Patients that do not respond to steroid therapy may be responsive to infliximab, a monoclonal antibody against tumor necrosis factor-alpha (TNF-α) (Mandel et al. 2005). The level of circulating TNF-α is increased in patients of sarcoidosis and is also found in the sarcoid nodules (Mandel et al. 2005). Infiximab acts to block the interaction between TFN-α and its receptor binding sites.

Parotid gland swelling is not an uncommon chief complaint, but the consideration of sarcoidosis in its differential diagnosis is not common. The involvement of sarcoidosis in parotid glands is extremely rare. Moreover, it is even rarer for parotid glands to be the primary manifestation site of sarcoidosis. Knowledge of the clinical symptomatology of sarcoidosis and the presence of bilateral parotid gland swelling could be a significant diagnostic clue (Mandel et al. 2005).

References

Surattanont F, Mandel L, Wolinsky B. Bilateral parotid swelling caused by sarcoidosis. J Am Dent Assoc. 2002;133:738-741.

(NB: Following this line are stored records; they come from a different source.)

-- ==== Sys2Proof/Tests/Slice0.lean ====
section
/-! SUPPORT. Tests: ill-formed terms, one step of each command on small states (expected values from the manual's rules
and worked examples), and for each obligation with hypotheses a state and operands that meet them. -/

namespace Sys2Proof.Tests

open Sys2Proof.Machine

/-! ## States to test on -/

/-- Six listed channels, 13 a wake channel with prox 15; group 0 EXCLUSIVE over 4 and 9, group 1 a SLIDER over 11, 12
and 13. -/
def panel : Configuration :=
  { Configuration.default with
    scan := ⟨6, tab fun i => [4, 9, 2, 11, 12, 13].getD i.val 0⟩
    channels := put Configuration.default.channels 13 { ChannelConfig.default 13 with wake := true, prox := 15 }
    groups := put (put Configuration.default.groups 0 ⟨1, 2, tab fun i => [4, 9].getD i.val 0, 1⟩)
      1 ⟨2, 3, tab fun i => [11, 12, 13].getD i.val 0, 10⟩ }

/-- The panel with every listed key in IDLE at baseline 600. -/
def panelAt (mode : Mode) : State :=
  { State.reset with
    store := ⟨panel, panel, none⟩
    scan := { ScanController.powerOn with
      mode := mode, timer := if mode = .active then some 20 else if mode = .doze then some 100 else none }
    keys := tab fun c =>
      if panel.listed c then { KeyRecord.powerOn with state := .idle, baseline := 600 } else KeyRecord.powerOn }

/-- `s` with the key of a channel as given. -/
def withKey (s : State) (c : Channel) (k : KeyRecord) : State := s.withKeys (put s.keys c k)

/-- `s` with the argument ARG0. -/
def withArg (s : State) (v : Byte) : State := s.withCommand { s.command with arg0 := v }

/-- `s` with the work in progress. -/
def busyWith (s : State) (w : Work) : State := s.withCommand { s.command with inProgress := some ⟨w, 0, 0⟩ }

/-- `s` in an open write transaction, with the register pointer and the page selector as given. -/
def pointing (s : State) (page pointer : Byte) : State :=
  s.withPort { s.port with page := page, pointer := pointer, transaction := some (.answered .write) }

/-- `s` with the records in its queue. -/
def queued (s : State) (rs : List EventRecord) : State := s.withQueue { s.queue with records := rs }

/-- The state a command leaves. -/
def after (i : Instr) (s : State) : State :=
  match exec i s with
  | .next t => t
  | .fault _ => s
  | .refused _ => s

/-- The panel in ACTIVE, the first round just started. -/
def running : State := after .start (panelAt .stopped)

/-! ## Well-formed terms -/

theorem test_wellFormed_refuses_unknown_code_that_is_known : (Instr.unknownCmd 0x01).wellFormed = false := by decide
theorem test_wellFormed_refuses_count_above_ceiling : (Instr.conversion 4096).wellFormed = false := by decide
theorem test_wellFormed_accepts_boundaries :
    ((Instr.unknownCmd 0x00).wellFormed && (Instr.unknownCmd 0x0B).wellFormed &&
      (Instr.conversion 4095).wellFormed) = true := by decide

/-! ## Commands, one step each -/

/-- R28: MODE(ACTIVE, COMMAND) and then CMD_DONE. -/
theorem test_start_reports :
    (after .start (panelAt .stopped)).queue.records = [⟨.mode, 1, 0, 0xFF⟩, ⟨.cmdDone, 0x01, 0x02, 0⟩] := by decide

/-- R124: an empty list. -/
theorem test_start_empty_list : (after .start State.reset).command.report = ⟨0x01, .emptyList, 0⟩ := by decide

/-- Chapter 5, STOP with a touched slider and an exclusive group: the order of the four records. -/
theorem test_stop_records :
    let s := panelAt .active
    let s := withKey s 4 { KeyRecord.powerOn with state := .pressed }
    let s := withKey s 11 { KeyRecord.powerOn with state := .pressed }
    let s := s.withGroups (put (put s.groups 0 ⟨true, none, none⟩) 1 ⟨true, some 99, some 94⟩)
    (after .stop s).queue.records =
      [⟨.keyUp, 4, 3, 0⟩, ⟨.groupRelease, 1, 99, 3⟩, ⟨.mode, 0, 0, 0xFF⟩, ⟨.cmdDone, 0x02, 0x02, 0⟩] := by decide

/-- Chapter 8, reading a validation failure: channel 9 with touch 30 and release 35 gives 155. -/
theorem test_commit_names_release_of_channel_9 :
    let cfg := { panel with
      channels := put panel.channels 9 { panel.channels[(9 : Channel)] with touch := 30, release := 35 } }
    (after .commit ((panelAt .stopped).withStore ⟨cfg, panel, none⟩)).command.report = ⟨0x03, .invalidConfig, 155⟩ := by
  decide

/-- Chapter 8, a commit while ACTIVE, here in STOPPED, where no key is pressed: a listed channel's new trim and a newly
listed channel enter CAL, a removed one enters OFF. -/
theorem test_commit_in_stopped_moves_keys :
    let cfg := { panel with
      scan := ⟨6, tab fun i => [4, 9, 7, 11, 12, 13].getD i.val 0⟩
      channels := put panel.channels 9 { panel.channels[(9 : Channel)] with trim := 22 } }
    let t := after .commit ((panelAt .stopped).withStore ⟨cfg, panel, none⟩)
    (t.keys[2].state, t.keys[4].state, t.keys[7].state, t.keys[9].state) = (.off, .idle, .cal, .cal) := by decide

/-- R72: 24 is no channel. -/
theorem test_recal_bad_argument :
    (after .recal (withArg (panelAt .active) 24)).command.report = ⟨0x04, .badArg, 0⟩ := by decide

/-- R73, R74: in STOPPED the target enters CAL and the command is done. -/
theorem test_recal_in_stopped :
    let t := after .recal (withArg (panelAt .stopped) 9)
    (t.keys[9].state, t.keys[4].state, t.command.report) = (.cal, .idle, ⟨0x04, .ok, 0⟩) := by decide

/-- R152, R153: pass 1 tries 32 on the first channel. -/
theorem test_trim_first_request :
    (after .trim (panelAt .stopped)).engine.current.map (fun m => (m.channel, m.trim)) = some (4, 32) := by decide

/-- R157: the report while the trim runs. -/
theorem test_trim_report : (after .trim (panelAt .stopped)).command.report = ⟨0x05, .pending, 0⟩ := by decide

/-- R163: MODE(DOZE, COMMAND) and CMD_DONE. -/
theorem test_doze_records :
    (after .doze (panelAt .active)).queue.records = [⟨.mode, 2, 0, 0xFF⟩, ⟨.cmdDone, 0x06, 0x02, 0⟩] := by decide

/-- R162: refused while a non-wake key is in CAL. -/
theorem test_doze_blocked_by_calibration :
    (after .doze (withKey (panelAt .active) 9 { KeyRecord.powerOn with state := .cal })).command.report =
      ⟨0x06, .wrongMode, 0⟩ := by decide

/-- R32, R127: with no round in flight the first ACTIVE round starts at once over the whole list. -/
theorem test_wake_starts_round :
    (after .wake (panelAt .doze)).scan.round = some ⟨.active, [4, 9, 2, 11, 12, 13], []⟩ := by decide

/-- Chapter 6, FLUSH during a hold: CMD_DONE with detail 2, and the hold VOID. -/
theorem test_flush_during_hold :
    let q := (after .flush (after .hold (queued (panelAt .active) [⟨.keyUp, 3, 0, 0⟩, ⟨.groupMove, 1, 61, 0⟩]))).queue
    (q.records, q.hold) = ([⟨.cmdDone, 0x08, 0x02, 2⟩], .void) := by decide

/-- R129: nothing to abort. -/
theorem test_abort_idle : (after .abort (panelAt .active)).command.report = ⟨0x09, .nothingPending, 0⟩ := by decide

/-- Chapter 9: ABORT in a trim gives MODE(STOPPED, COMMAND) and CMD_DONE(0x05, ABORTED, 0). -/
theorem test_abort_trim :
    (after .abort (after .flush (after .trim (panelAt .stopped)))).queue.records.drop 1 =
      [⟨.mode, 0, 0, 0xFF⟩, ⟨.cmdDone, 0x05, 0x07, 0⟩] := by decide

/-- R130: the argument 1 asks for the cold reset. -/
theorem test_reset_pending : (after .reset (withArg (panelAt .active) 1)).command.pendingReset = some .cold := by decide

/-- R124: the code and UNKNOWN_CMD in CMD_DONE. -/
theorem test_unknown_command :
    (after (.unknownCmd 0x0B) (panelAt .active)).queue.records = [⟨.cmdDone, 0x0B, 0x09, 0⟩] := by decide

/-- R132: the warm reset keeps the live list and sends listed keys to CAL. -/
theorem test_warm_reset :
    let t := after .warmReset (after .reset (panelAt .active))
    (t.live.scan.count, t.keys[9].state, t.keys[9].baseline, t.scan.mode) = (6, .cal, 600, .stopped) := by decide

Iannuzzi MC, Rybicki BA, Teirstein AS. Sarcoidosis. New Engl J Med. 2007;357:2153-2165.

Iko BO, Chinwuba CE, Myers EM, Teal JS. Sarcoidosis of the parotid gland. Br J Radiol. 1986;59:547-552.

Greenberg G, Anderson R, Sharpstone P, James DG. Enlargement of parotid gland due to sarcoidosis. Brit Med J. 1964;2:861-862.

James DG, Sharma OP. Parotid gland sarcoidosis. Sarcoidosis Vasc Dif. 2000;17(1):27-32.

Funk M, Santana O. An unusual presentation of an uncommon disease. Int J Gen Med. 2009;2:259-261.

Sinha R, Gaur SN. Sarcoidosis presenting as acute bilateral parotid swelling. Asian Pac J Allergy. 2004;22:171-174.

Teymoortash A, Werner JA. Parotid gland involvement in sarcoidosis: sonographic features. J Clin Ultrasound. 2009;37(9):507-510.

Mandel L, Wolinsky B, Chalom EC. Treatment of refractory sarcoidal parotid gland swelling in a previously reported unresponsive case. J Am Dent Assoc. 2005;136:1282-1285.